Input records:
/-- An operation reaches the port of partition `k`: it goes on when none waits there before it, and waits behind those that do, a kcfg with
the configuration record that it has loaded, a klook or kread counted by its path (`kv`). -/
def enterPort (k : Nat) (i : Instr) (regs : List VReg) (record : List Byte := []) (kv : Option LaneMask := none) : M Unit := do
  let r ← here
  let st ← look (·.stream)
  match ← portTokens k with
  | [] => pure ()
  | x :: _ =>
    if x.isOf r st then pure ()
    else
      if (← portTokens k).any (·.isOf r st) then pure ()
      else
        match kv with | some w => reserveKv w | none => pure ()
        modPart k fun p => { p with tokens := p.tokens ++ [{ g := r, stream := st, instr := i, counted := false, record := record }] }
        waitWith i regs
      hold

/-- The operation at the front of the port lacks room: FULLCNT counts it, and it keeps its place. -/
def stallPort (k : Nat) (i : Instr) (regs : List VReg) (again : Bool) : M Unit := do
  let r ← here
  let st ← look (·.stream)
  modPart k fun p =>
    let mine := p.tokens.filter (·.isOf r st)
    let full := if again || !(mine.any (·.counted)) then min (p.fullcnt + 1) 0xFFFF else p.fullcnt
    { p with tokens := { g := r, stream := st, instr := i, counted := true, record := [] } :: p.tokens.filter (fun x => !x.isOf r st), fullcnt := full }
  waitWith i regs
  hold

/-- The operation has been performed. -/
def leavePort (k : Nat) : M Unit := do
  let r ← here
  let st ← look (·.stream)
  modPart k fun p => { p with tokens := p.tokens.filter fun x => !x.isOf r st }

/-! ## Streams (R186 to R188) -/

/-- The consumer index C, read at its home slice. It is translated at every kacc and kdrain that needs room, in the mode of the stream that issues
it, and a fault is raised there: the model's choice. Log entry 92. -/
def readConsumer (m : Mode) (st : GStream) : M W32 := do
  let addrs ← xlateBytes m none st.cidx.toNat 4 needR
  return ← look fun s => BitVec.ofNat 32 (leNat (addrs.map (memGet s.mem)))

/-- Records for which the stream has room, or TRAP(GROVE_STREAM). -/
def streamRoom (m : Mode) (st : GStream) : M Nat := do
  let c ← readConsumer m st
  let used := (st.p - c).toNat
  unlessTrap (used ≤ 2 ^ st.slog) .groveStream
  return 2 ^ st.slog - used

/-- The addresses of the next records, translated. -/
def recordPlaces (m : Mode) (st : GStream) (size : Nat) : Nat → Nat → M (List (List Nat))
  | _, 0 => pure []
  | j, n + 1 => do
    let a := st.sbase + BitVec.ofNat 64 ((st.p.toNat + j) % 2 ^ 32 % 2 ^ st.slog * size)
    let x ← xlateBytes m none a.toNat size needW
    let r ← recordPlaces m st size (j + 1) n
    return x :: r

/-- A device-scope store by the Grove for the group in focus. -/
def groveStore (l : List (Nat × Byte)) : M Unit := do
  let t ← hereT
  change fun s => s.storeBytes s.focus (clusterOf t.core) true l

/-- Store records whose places are given, in order. -/
def storeRecords : List (List Nat × (W64 × List Byte)) → M Unit
  | [] => pure ()
  | (a, (k, pl)) :: r => do
    groveStore (a.zip (leBytes 8 k.toNat ++ pl))
    storeRecords r

/-- Write records and publish the new producer index, as a release at device scope (R187, R199). -/
def publish (k : Nat) (st : GStream) (places : List (List Nat)) (pidx : List Nat) (recs : List (W64 × List Byte)) : M Unit := do
  needDrained
  storeRecords (places.zip recs)
  let p := st.p + BitVec.ofNat 32 recs.length
  releaseHere true
  groveStore (pidx.zip (leBytes 4 p.toNat))
  modPart k fun q => { q with stream := some { st with p := p } }

/-! ## Lane operations (R364 to R368) -/

/-- The lane registers among some sources. -/
def vregsOf (l : List Src) : List VReg := l.filterMap fun x => match x with | .v n => some n | _ => none

/-- The 64-bit operand of a lane, of one register or a pair. -/
def wide (ts : List Tag) (l : Nat) : W64 :=
  match ts with
  | [lo, hi] => hi.lane l ++ lo.lane l
  | lo :: _ => zext64 (lo.lane l)
  | [] => 0#64

/-- A key operand's registers. -/
def keyNames (key64 : Bool) (a : Src) : List Src := groupOf a (if key64 then 2 else 1)

/-- kacc (R183, R184, R364, R365). -/
def execKacc (h : LHdr) (p : BitVec 5) (f : BitVec 4) (key64 val64 : Bool) (a b : Src) (s : State) : Host.Outcome State Fault Refusal :=
  runLane h (fun c => do
    let i : Instr := .kacc h p f key64 val64 a b
    privSources c [a, b]
    let (k, q) ← groveFind p.toNat
    let names := keyNames key64 a ++ (if q.gop = 7 then [] else groupOf b (if val64 then 2 else 1))
    let ks ← readSrcs c (keyNames key64 a)
    let xs ← readSrcs c (if q.gop = 7 then [] else groupOf b (if val64 then 2 else 1))
    unlessTrap (q.hasField f.toNat) .groveField
    let r ← here
    let st ← look (·.stream)
    if q.attached.isEmpty || q.tokens.any (·.isOf r st) then dropTurn else awaitTurn i false (vregsOf names)
    enterPort k i (vregsOf names)
    let (q', recs) := q.applyAll f.toNat (grovePartials q.gop ((lanesOf c.w).map fun l => (wide ks l, wide xs l)))
    match recs with
    | [] => modPart k fun _ => q'
    | _ =>
      let st ← orTrap q.stream .groveNostream
      if (← streamRoom c.frag.mode st) < recs.length then stallPort k i (vregsOf names) false
      else
        let places ← recordPlaces c.frag.mode st q.recordBytes 0 recs.length
        let pidx ← xlateBytes c.frag.mode none st.pidx.toNat 4 needW
        modPart k fun _ => { q' with ovfcnt := (q.ovfcnt + recs.length) % 2 ^ 16 }
        publish k st places pidx recs
    leavePort k
    decSources names []) s

/-- Registers that klook fills (R366). -/
def klookCount (gop : Nat) : Nat :=
  match fieldBytes gop with
  | 4 => 1
  | 8 => 2
  | _ => 3

/-- A register group that a klook may name (R293). -/
def valueGroup (d : VReg) (n : Nat) : Bool := d.toNat + n ≤ 1024 && (n != 2 || d.toNat % 2 == 0)

/-- A key's hit flag and field `f`, the identity on a miss (R185). -/
def Partition.look (p : Partition) (f : Nat) (k : W64) : Bool × List Byte :=
  match p.find k with
  | some (_, e) => (true, p.field f e.payload)
  | none => (false, groveIdentity p.gop)

/-- The lanes that look for themselves: one for all where the operands are uniform and every lane is active (R356). -/
def lookLanes (c : LaneCtx) (unif : Bool) : List Nat := if unif && c.w == allLanes then [0] else lanesOf c.w

/-- An access in the place that an instruction of fragment `fid` has kept (R159). -/
def Group.fillReserved (g : Group) (fid : Nat) (a : Access) : Group :=
  { g with accesses := pruneAccesses (g.accesses.map fun b => if b.reservedBy fid then { a with id := b.id, done := a.void } else b) }

/-- The access of a klook or kread that is performed at the port of partition `k`: one that has waited there has its place (R159). -/
def pushKv (c : LaneCtx) (k : Nat) (a : Access) : M Unit := do
  let r ← here
  let st ← look (·.stream)
  if (← portTokens k).any (·.isOf r st) then modHere fun g => g.fillReserved c.fid a else pushAccess a

/-- Results of a klook or kread at partition `k` on their way to their registers and predicate (R356): per lane, a flag and bytes. -/
def groveDeliver (c : LaneCtx) (k : Nat) (h : LHdr) (unif : Bool) (dests : List VReg) (pd : PReg) (names : List Src)
    (res : List (Nat × Bool × List Byte)) : M Unit := do
  let g ← hereG
  need (!g.predBusy pd)
  let one := unif && c.w == allLanes
  let regs := (dests.zip (List.range dests.length)).map fun e => (e.1, one, res.map fun x => (x.1, fieldWord x.2.2 e.2))
  let bits := maskOf fun l => (res.find? fun x => one || x.1 == l).any fun x => x.2.1
  writeRegs c h.cc.toNat (dests.map fun d => (d, if one then .uniform 0#32 else Tag.ofLanes fun _ => 0#32))
  decSources names (writtenBy c dests)
  pushKv c k { newAccess (.deliver regs pd bits) with path := some .kv, active := c.w, shadow := g.proposal && c.frag.mode == .user }

/-- Step 4 of R294 for a klook: its DST names a register group of the size that the partition's GOP gives (R293, R366). An index that names
no partition is left to its own check. -/
def klookFits (p : BitVec 5) (d : VReg) : M Bool := do
  let t ← hereT
  return (← look fun s => s.groveAt t p.toNat).all fun x => valueGroup d (klookCount x.2.gop)

/-- Registers that an instruction writes may be written (R356). -/
def needRegs (c : LaneCtx) (l : List VReg) : M Unit := do
  let g ← hereG
  need (l.all fun d => !g.vregBusy c.fid d)

/-- klook (R185, R364, R366). -/
def execKlook (h : LHdr) (p : BitVec 5) (f : BitVec 4) (key64 : Bool) (d : VReg) (a : Src) (hit : PReg) (s : State) :
    Host.Outcome State Fault Refusal :=
  runLane h (fun c => do
    unlessTrap (← klookFits p d) .illegalOperand
    privSources c [a]
    let (k, q) ← groveFind p.toNat
    let names := keyNames key64 a
    let dests := regsFrom d (klookCount q.gop)
    let ks ← readSrcs c names
    unlessTrap (q.hasField f.toNat) .groveField
    needRegs c dests
    enterPort k (.klook h p f key64 d a hit) (vregsOf names ++ dests) [] (some c.w)
    let unif := ks.all (·.isUniform)
    groveDeliver c k h unif dests hit names
      ((lookLanes c unif).map fun l => (l, q.look f.toNat (wide ks l)))
    leavePort k) s

/-- klook.lq (R366). -/
def execKlookLq (h : LHdr) (p : BitVec 5) (f : BitVec 4) (key64 : Bool) (a : Src) (hit : PReg) (s : State) :
    Host.Outcome State Fault Refusal :=
  runLane h (fun c => do
    privSources c [a]
    let (k, q) ← groveFind p.toNat
    let names := keyNames key64 a
    let lo ← readUniform c (Src.nth a 0)
    let hi ← if key64 then readUniform c (Src.nth a 1) else pure 0#32
    unlessTrap (q.hasField f.toNat && q.gop != 8) .groveField
    enterPort k (.klookLq h p f key64 a hit) (vregsOf names) [] (some c.w)
    let x := if c.w = 0#96 then (false, groveIdentity q.gop) else q.look f.toNat (hi ++ lo)
    pushLq [BitVec.ofNat 64 (leNat x.2)]
    groveDeliver c k h true [] hit names ((lanesOf c.w).map fun l => (l, x))
    leavePort k) s

/-- The four registers' bytes of a kread (R367): the key, then the first 8 bytes of the field. -/
def Partition.readAt (p : Partition) (f i : Nat) : Bool × List Byte :=
  match aget p.entries i with
  | none => (false, List.replicate 16 0#8)
  | some e =>
    let x := (p.field f e.payload).take 8
    (true, leBytes 8 e.key.toNat ++ x ++ List.replicate (8 - x.length) 0#8)

/-- kread (R185, R364, R367). -/
def execKread (h : LHdr) (p : BitVec 5) (f : BitVec 4) (d : VReg) (a : Src) (valid : PReg) (s : State) :
    Host.Outcome State Fault Refusal :=
  runLane h (fun c => do
    privSources c [a]
    let (k, q) ← groveFind p.toNat
    let x ← readSrc c a
    unlessTrap (q.hasField f.toNat) .groveField
    needRegs c (regsFrom d 4)
    enterPort k (.kread h p f d a valid) (vregsOf [a] ++ regsFrom d 4) [] (some c.w)
    match (lanesOf c.w).find? fun l => q.size ≤ (x.lane l).toNat with
    | some l => trapAt .groveIndex (some l) 0 0
    | none => pure ()
    groveDeliver c k h x.isUniform (regsFrom d 4) valid [a]
      ((lookLanes c x.isUniform).map fun l => (l, q.readAt f.toNat (x.lane l).toNat))
    leavePort k) s

/-- The entry that holds a key is invalidated. -/
def Partition.clear (p : Partition) (k : W64) : Partition :=
  match p.find k with
  | some (i, _) => { p with entries := adel p.entries i, stale := p.stale.filter (· != i) }
  | none => p

/-- kclr (R185, R368). -/
def execKclr (h : LHdr) (p : BitVec 5) (key64 : Bool) (a : Src) (s : State) : Host.Outcome State Fault Refusal :=
  runLane h (fun c => do
    privSources c [a]
    let (k, _) ← groveFind p.toNat
    let names := keyNames key64 a
    let ks ← readSrcs c names
    enterPort k (.kclr h p key64 a) (vregsOf names)
    modPart k fun q => (lanesOf c.w).foldl (fun q l => q.clear (wide ks l)) q
    leavePort k
    decSources names []) s

/-! ## kcfg (R179 to R182, R186) -/

/-- A request of the scalar stream goes to the port after every Grove lane instruction that its group has issued before it (R190); one that has
gone there waits for none that came later. -/
def lanesFirst : M Unit := do
  let t ← hereT
  let r ← here
  if ← look fun s => (s.core t.core).scalarWaits r then pure ()
  else need (← look fun s => (s.core t.core).parts.all fun e => e.2.tokens.all fun x => !(x.g == r && x.stream != .scalar))

/-- The configuration record (R179). -/
def kcfgRecord (m : Mode) (a : SReg) : M (List Byte) := do
  let x ← readS a
  if x.toNat % 32 ≠ 0 then trapAt .misaligned none 0 x else pure ()
  readNow (← xlateBytes m none x.toNat 32 needR)

/-- A valid record of a KOP (R179, R180): the bytes that R179 marks zero are zero, and the KOP's own fields are in range. Bytes that a KOP
does not use and R179 does not mark zero hold anything. PART is no field of this check: a number that no partition can have raises
GROVE_PARTITION, as R174 says, after what this check refuses. Log entry 92. -/
def kcfgValid (bs : List Byte) : Bool :=
  let b (i : Nat) : Nat := fieldAt bs i 1
  let q (i : Nat) : Nat := fieldAt bs i 8
  zeroAt bs 5 3 &&
  match b 0 with
  | 0 => b 2 ≤ 3 && b 3 ≤ 9 && b 4 ≤ 1 && fieldAt bs 8 4 ≤ 65536 / payloadBytes (b 2) && !(b 3 == 8 && b 2 == 0)
  | 1 => (b 2 == 0 || (7 ≤ b 2 && b 2 ≤ 24)) && b 3 == 0 && b 4 == 0 && q 8 % 8 == 0 && q 0x10 % 4 == 0 && q 0x18 % 4 == 0
  | 2 => b 2 == 0 && b 3 == 0 && b 4 == 0
  | 3 => b 2 == 0 && b 3 == 0 && b 4 == 0
  | 4 => 24 ≤ b 1 && b 1 ≤ 31 && b 2 ≤ 23 && b 3 == 0 && b 4 == 0
  | _ => false

/-- The record that a kcfg of KOP `op` names, loaded once, before it reaches a port; or TRAP(GROVE_CONFIG). -/
def kcfgLoad (op : Nat) (m : Mode) (a : SReg) : M (List Byte) := do
  let t ← hereT
  let r ← here
  match ← look fun s => s.waitingOp t.core r .scalar with
  | some x => return x.record
  | none =>
    let bs ← kcfgRecord m a
    unlessTrap (kcfgValid bs && fieldAt bs 0 1 == op) .groveConfig
    return bs

/-- The entries that GLIMIT allows (R51, R179). -/
def groveLimit (width limit : Nat) : Nat := if limit = 0 then 65536 / payloadBytes width else limit

/-- kcfg DEFINE (R180). -/
def execKcfgDefine (d a : SReg) (s : State) : Host.Outcome State Fault Refusal :=
  runScalar (fun g => do
    lanesFirst
    let bs ← kcfgLoad 0 g.mode a
    let (k, q) ← groveFind (fieldAt bs 1 1)
    enterPort k (.kcfgDefine d a) [] bs
    if q.entries.isEmpty then
      modPart k fun q => { q with width := fieldAt bs 2 1, gop := fieldAt bs 3 1, evict := fieldAt bs 4 1 == 1,
                                  limit := groveLimit (fieldAt bs 2 1) (fieldAt bs 8 4), fullcnt := 0, ovfcnt := 0 }
      writeS d 0#64
    else writeS d (BitVec.ofInt 64 (-2))
    leavePort k) s

/-- kcfg STREAM (R180, R186). -/
def execKcfgStream (d a : SReg) (s : State) : Host.Outcome State Fault Refusal :=
  runScalar (fun g => do
    lanesFirst
    let bs ← kcfgLoad 1 g.mode a
    let (k, _) ← groveFind (fieldAt bs 1 1)
    enterPort k (.kcfgStream d a) [] bs
    if fieldAt bs 2 1 = 0 then modPart k fun q => { q with stream := none }
    else
      let st : GStream := { sbase := BitVec.ofNat 64 (fieldAt bs 8 8), slog := fieldAt bs 2 1, p := 0,
                            pidx := BitVec.ofNat 64 (fieldAt bs 0x10 8), cidx := BitVec.ofNat 64 (fieldAt bs 0x18 8) }
      let caddrs ← xlateBytes g.mode none st.cidx.toNat 4 needR
      let pidx ← xlateBytes g.mode none st.pidx.toNat 4 needW
      let t ← hereT
      change fun s => s.openLines (clusterOf t.core) caddrs
      let c ← readConsumer g.mode st
      acquireHere true
      groveStore (pidx.zip (leBytes 4 c.toNat))
      modPart k fun q => { q with stream := some { st with p := c } }
    writeS d 0#64
    leavePort k) s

Requirement: Every line above carrying the word "fieldAt" needs to be shown.

Reply to the task:
  let b (i : Nat) : Nat := fieldAt bs i 1
  let q (i : Nat) : Nat := fieldAt bs i 8
  | 0 => b 2 ≤ 3 && b 3 ≤ 9 && b 4 ≤ 1 && fieldAt bs 8 4 ≤ 65536 / payloadBytes (b 2) && !(b 3 == 8 && b 2 == 0)
    unlessTrap (kcfgValid bs && fieldAt bs 0 1 == op) .groveConfig
    let (k, q) ← groveFind (fieldAt bs 1 1)
      modPart k fun q => { q with width := fieldAt bs 2 1, gop := fieldAt bs 3 1, evict := fieldAt bs 4 1 == 1,
                                  limit := groveLimit (fieldAt bs 2 1) (fieldAt bs 8 4), fullcnt := 0, ovfcnt := 0 }
    let (k, _) ← groveFind (fieldAt bs 1 1)
    if fieldAt bs 2 1 = 0 then modPart k fun q => { q with stream := none }
      let st : GStream := { sbase := BitVec.ofNat 64 (fieldAt bs 8 8), slog := fieldAt bs 2 1, p := 0,
                            pidx := BitVec.ofNat 64 (fieldAt bs 0x10 8), cidx := BitVec.ofNat 64 (fieldAt bs 0x18 8) }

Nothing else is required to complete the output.